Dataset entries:

::::

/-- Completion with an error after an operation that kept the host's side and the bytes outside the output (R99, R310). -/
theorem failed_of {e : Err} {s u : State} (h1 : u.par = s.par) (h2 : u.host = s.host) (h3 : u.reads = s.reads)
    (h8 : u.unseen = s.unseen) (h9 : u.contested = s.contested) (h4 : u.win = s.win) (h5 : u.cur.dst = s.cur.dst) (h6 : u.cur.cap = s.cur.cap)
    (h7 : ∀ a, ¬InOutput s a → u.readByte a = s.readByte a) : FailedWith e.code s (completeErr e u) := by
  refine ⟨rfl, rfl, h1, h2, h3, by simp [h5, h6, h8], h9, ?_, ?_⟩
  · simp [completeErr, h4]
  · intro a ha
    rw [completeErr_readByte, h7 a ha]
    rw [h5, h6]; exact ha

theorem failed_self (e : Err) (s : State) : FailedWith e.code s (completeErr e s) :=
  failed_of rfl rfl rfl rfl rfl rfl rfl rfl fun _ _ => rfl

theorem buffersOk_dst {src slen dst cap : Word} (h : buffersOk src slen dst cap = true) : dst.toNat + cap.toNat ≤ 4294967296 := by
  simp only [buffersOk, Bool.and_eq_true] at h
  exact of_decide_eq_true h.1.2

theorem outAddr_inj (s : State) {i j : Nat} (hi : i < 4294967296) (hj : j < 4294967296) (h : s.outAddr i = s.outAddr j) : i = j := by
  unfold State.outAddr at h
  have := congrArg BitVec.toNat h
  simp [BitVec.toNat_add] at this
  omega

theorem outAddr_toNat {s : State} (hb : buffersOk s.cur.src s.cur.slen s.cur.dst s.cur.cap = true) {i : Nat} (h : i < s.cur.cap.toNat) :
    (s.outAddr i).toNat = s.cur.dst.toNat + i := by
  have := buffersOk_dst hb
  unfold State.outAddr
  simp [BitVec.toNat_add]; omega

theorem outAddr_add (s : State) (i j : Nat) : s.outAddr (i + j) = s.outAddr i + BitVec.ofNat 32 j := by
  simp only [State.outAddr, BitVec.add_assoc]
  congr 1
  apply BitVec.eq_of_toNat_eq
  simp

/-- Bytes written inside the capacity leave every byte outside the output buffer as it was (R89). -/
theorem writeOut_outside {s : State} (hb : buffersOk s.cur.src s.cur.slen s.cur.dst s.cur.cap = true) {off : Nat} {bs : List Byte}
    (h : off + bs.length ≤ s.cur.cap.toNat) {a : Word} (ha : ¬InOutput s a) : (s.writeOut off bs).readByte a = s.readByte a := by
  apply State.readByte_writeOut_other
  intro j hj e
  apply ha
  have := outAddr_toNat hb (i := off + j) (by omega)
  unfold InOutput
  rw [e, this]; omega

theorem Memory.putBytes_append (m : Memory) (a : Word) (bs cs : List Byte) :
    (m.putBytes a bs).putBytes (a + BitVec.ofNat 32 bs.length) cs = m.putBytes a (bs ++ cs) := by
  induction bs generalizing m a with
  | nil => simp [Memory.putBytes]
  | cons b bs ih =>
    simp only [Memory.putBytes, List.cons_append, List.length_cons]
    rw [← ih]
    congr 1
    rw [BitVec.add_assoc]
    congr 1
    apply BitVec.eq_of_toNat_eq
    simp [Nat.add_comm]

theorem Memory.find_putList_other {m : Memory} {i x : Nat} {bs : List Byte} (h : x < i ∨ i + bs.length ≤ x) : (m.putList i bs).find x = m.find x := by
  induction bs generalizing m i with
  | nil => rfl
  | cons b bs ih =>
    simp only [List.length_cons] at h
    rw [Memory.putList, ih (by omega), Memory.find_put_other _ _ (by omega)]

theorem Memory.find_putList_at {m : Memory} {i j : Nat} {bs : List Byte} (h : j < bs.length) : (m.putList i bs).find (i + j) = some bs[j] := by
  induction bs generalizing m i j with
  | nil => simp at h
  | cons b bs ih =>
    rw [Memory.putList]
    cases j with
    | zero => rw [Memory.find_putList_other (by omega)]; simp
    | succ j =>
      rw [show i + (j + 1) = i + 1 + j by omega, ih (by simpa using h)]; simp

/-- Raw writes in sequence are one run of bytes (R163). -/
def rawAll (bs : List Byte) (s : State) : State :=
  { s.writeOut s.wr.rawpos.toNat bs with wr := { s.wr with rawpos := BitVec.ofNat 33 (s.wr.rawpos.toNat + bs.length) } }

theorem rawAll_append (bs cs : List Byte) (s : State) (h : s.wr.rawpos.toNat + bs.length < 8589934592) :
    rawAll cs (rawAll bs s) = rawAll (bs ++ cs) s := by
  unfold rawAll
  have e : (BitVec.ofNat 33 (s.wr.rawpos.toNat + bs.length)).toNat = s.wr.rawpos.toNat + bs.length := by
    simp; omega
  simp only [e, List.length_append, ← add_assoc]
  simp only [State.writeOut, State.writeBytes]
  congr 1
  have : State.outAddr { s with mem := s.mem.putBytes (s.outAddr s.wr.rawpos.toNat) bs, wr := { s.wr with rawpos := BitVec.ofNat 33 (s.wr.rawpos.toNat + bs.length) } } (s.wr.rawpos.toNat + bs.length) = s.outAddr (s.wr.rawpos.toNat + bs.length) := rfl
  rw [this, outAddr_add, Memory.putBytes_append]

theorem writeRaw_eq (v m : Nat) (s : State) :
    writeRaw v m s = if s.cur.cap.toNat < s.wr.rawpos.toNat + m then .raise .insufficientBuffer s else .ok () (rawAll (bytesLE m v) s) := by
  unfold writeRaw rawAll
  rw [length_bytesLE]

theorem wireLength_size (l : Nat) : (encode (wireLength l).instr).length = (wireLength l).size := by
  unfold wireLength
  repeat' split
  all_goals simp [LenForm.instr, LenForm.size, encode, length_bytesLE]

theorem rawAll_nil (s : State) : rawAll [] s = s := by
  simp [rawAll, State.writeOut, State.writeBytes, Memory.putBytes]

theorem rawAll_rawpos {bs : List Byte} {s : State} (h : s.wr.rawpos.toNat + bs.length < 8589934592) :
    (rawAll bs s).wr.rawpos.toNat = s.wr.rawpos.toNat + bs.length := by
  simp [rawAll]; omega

::::

Return, unchanged, the run of lines above that opens with the line containing "induction bs generalizing m a with" and closes with the line containing "cases j with". Include both.

EXERCISE OUTPUT:
  induction bs generalizing m a with
  | nil => simp [Memory.putBytes]
  | cons b bs ih =>
    simp only [Memory.putBytes, List.cons_append, List.length_cons]
    rw [← ih]
    congr 1
    rw [BitVec.add_assoc]
    congr 1
    apply BitVec.eq_of_toNat_eq
    simp [Nat.add_comm]

theorem Memory.find_putList_other {m : Memory} {i x : Nat} {bs : List Byte} (h : x < i ∨ i + bs.length ≤ x) : (m.putList i bs).find x = m.find x := by
  induction bs generalizing m i with
  | nil => rfl
  | cons b bs ih =>
    simp only [List.length_cons] at h
    rw [Memory.putList, ih (by omega), Memory.find_put_other _ _ (by omega)]

theorem Memory.find_putList_at {m : Memory} {i j : Nat} {bs : List Byte} (h : j < bs.length) : (m.putList i bs).find (i + j) = some bs[j] := by
  induction bs generalizing m i j with
  | nil => simp at h
  | cons b bs ih =>
    rw [Memory.putList]
    cases j with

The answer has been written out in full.